また、大学によって年功序列の要素が強かったり、年齢よりも実力主義の傾向だったりと、査定基準もまちまちです。

国立大学の教授の給料・年収

国立大学の大学教授は「みなし公務員」といい、公務員に準ずる身分です。

給料については大学法人ごとに異なりますが、福利厚生や待遇は一般の公務員と同等のものが適用されます。

なお、国立大学法人の教員の給料・年収に関しては、文部科学省が毎年発表する「文部科学省所管独立行政法人、国立大学法人等及び特殊法人の役員の報酬等及び職員の給与の水準」によって確認できます。

大学法人や年度によっても異なりますが、大学教授の平均年収は800万円~1500万円ほどがボリュームゾーンと考えられます。
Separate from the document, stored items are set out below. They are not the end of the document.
-- ==== Sys2Proof/Laws/State.lean ====
section
/-! SUPPORT. Each update of the state or of a voice, field by field: what it leaves alone and what it writes. No later
proof needs to unfold a record update. -/

namespace Sys2Proof.Machine

/-! ## Reaching a voice -/

@[simp] theorem State.voice_setVoice_same (s : State) (v : VoiceIx) (x : Voice) : (s.setVoice v x).voice v = x := by
  simp [State.setVoice, State.voice]

theorem State.voice_setVoice_ne (s : State) {v w : VoiceIx} (x : Voice) (h : w ≠ v) :
    (s.setVoice v x).voice w = s.voice w := by
  simp only [State.setVoice, State.voice, Vector.getElem_set]
  exact if_neg fun e => h (BitVec.eq_of_toNat_eq e.symm)

/-- The whole of what a voice write does to the voices. -/
theorem State.voice_setVoice (s : State) (v w : VoiceIx) (x : Voice) :
    (s.setVoice v x).voice w = if w = v then x else s.voice w := by
  by_cases h : w = v
  · subst h; simp
  · rw [State.voice_setVoice_ne s x h, if_neg h]

/-- A state whose voices are those of another reads the same voices. -/
theorem State.voice_congr {s t : State} (h : t.voices = s.voices) (w : VoiceIx) : t.voice w = s.voice w := by
  simp only [State.voice, h]

@[simp] theorem State.setVoice_voice (s : State) (v : VoiceIx) : s.setVoice v (s.voice v) = s := by
  simp [State.setVoice, State.voice]

@[simp] theorem State.voice_fresh (p : Params) (v : VoiceIx) : (State.fresh p).voice v = Voice.fresh := by
  simp [State.voice, State.fresh]


/-! ## setVoice -/

@[simp] theorem State.setVoice_params (s : State) (v : VoiceIx) (x : Voice) : (s.setVoice v x).params = s.params := rfl
@[simp] theorem State.setVoice_activeVoiceCount (s : State) (v : VoiceIx) (x : Voice) : (s.setVoice v x).activeVoiceCount = s.activeVoiceCount := rfl
@[simp] theorem State.setVoice_currentPage (s : State) (v : VoiceIx) (x : Voice) : (s.setVoice v x).currentPage = s.currentPage := rfl
@[simp] theorem State.setVoice_irqVector (s : State) (v : VoiceIx) (x : Voice) : (s.setVoice v x).irqVector = s.irqVector := rfl
@[simp] theorem State.setVoice_mode (s : State) (v : VoiceIx) (x : Voice) : (s.setVoice v x).mode = s.mode := rfl
@[simp] theorem State.setVoice_wst (s : State) (v : VoiceIx) (x : Voice) : (s.setVoice v x).wst = s.wst := rfl
@[simp] theorem State.setVoice_wend (s : State) (v : VoiceIx) (x : Voice) : (s.setVoice v x).wend = s.wend := rfl
@[simp] theorem State.setVoice_lrend (s : State) (v : VoiceIx) (x : Voice) : (s.setVoice v x).lrend = s.lrend := rfl
@[simp] theorem State.setVoice_writeLatch (s : State) (v : VoiceIx) (x : Voice) : (s.setVoice v x).writeLatch = s.writeLatch := rfl
@[simp] theorem State.setVoice_readLatch (s : State) (v : VoiceIx) (x : Voice) : (s.setVoice v x).readLatch = s.readLatch := rfl
@[simp] theorem State.setVoice_portReads (s : State) (v : VoiceIx) (x : Voice) : (s.setVoice v x).portReads = s.portReads := rfl
@[simp] theorem State.setVoice_filterDraws (s : State) (v : VoiceIx) (x : Voice) : (s.setVoice v x).filterDraws = s.filterDraws := rfl
@[simp] theorem State.setVoice_chips (s : State) (v : VoiceIx) (x : Voice) : (s.setVoice v x).chips = s.chips := rfl
@[simp] theorem State.setVoice_trace (s : State) (v : VoiceIx) (x : Voice) : (s.setVoice v x).trace = s.trace := rfl
@[simp] theorem State.setVoice_hostOps (s : State) (v : VoiceIx) (x : Voice) : (s.setVoice v x).hostOps = s.hostOps := rfl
ここでは、いくつかの大学法人における大学教授の年収を紹介します。

出典:文部科学省「文部科学省所管独立行政法人、国立大学法人等及び特殊法人の役員の報酬等及び職員の給与の水準(平成30年度)

<東京大学>
・平均年齢:56.1歳
・平均年収:約1197万円
・最高年収:約1902万円
・最低年収:約873万円

<京都大学>
・平均年齢:55.4歳
・平均年収:約1097万円
・最高年収:約1605万円
・最低年収:約813万円

<北海道大学>
・平均年齢:53.9歳
・平均年収:約1025万円
・最高年収:約1417万円
・最低年収:約794万円

<九州大学>
・平均年齢:53.3歳
・平均年収:約1081万円
・最高年収:約1516万円
・最低年収:約847万円

<お茶の水女子大学>
・平均年齢:58.3歳
・平均年収:約1132万円
・最高年収:約1471万円
・最低年収:約976万円

このように、大学法人によってややバラつきがあり、また同じ教授職でも、年齢・経験・評価などによって最低年収と最高年収で500万円以上の差が出ているところも多いです。

大学教授が収入を上げるためには?


大学教授は高収入を得やすい職業ですが、先述した通り、勤務する大学によって年収数百万円単位の差が出てくることがあります。

したがって、できるだけ収入アップを望むのであれば、首都圏の有名な私立大学に勤務するのがベストといえるでしょう。

ただし、とくに私立大学では大学ごとに待遇も大きく異なり、純粋な給料以外の面でも働きやすさや満足度が変わることがある点には注意しておいたほうがよいでしょう。

また、大学教授にもなると各分野の専門家として注目されることも増えてきます。

ときにテレビの報道・情報番組のコメンテーターとして出演したり、書籍や雑誌記事の執筆を手掛けたり、セミナーを開いたりすることによって副収入を得て、結果的に高収入を実現させている人もいます。

「みなし公務員」にあたる国公立大学勤務の場合も、副業は禁止ですが、副収入を得ることは問題ないとされているため、専門書の執筆や講演を行って収入を増やしている人は少なくないようです。

なお、大学教授の定年は65歳前後が一般的ですが、私立大学によっては70歳くらいまで働けることもあります。

第一線で活躍できる時間が長い大学で働くことで、生涯年収を高めることが可能です。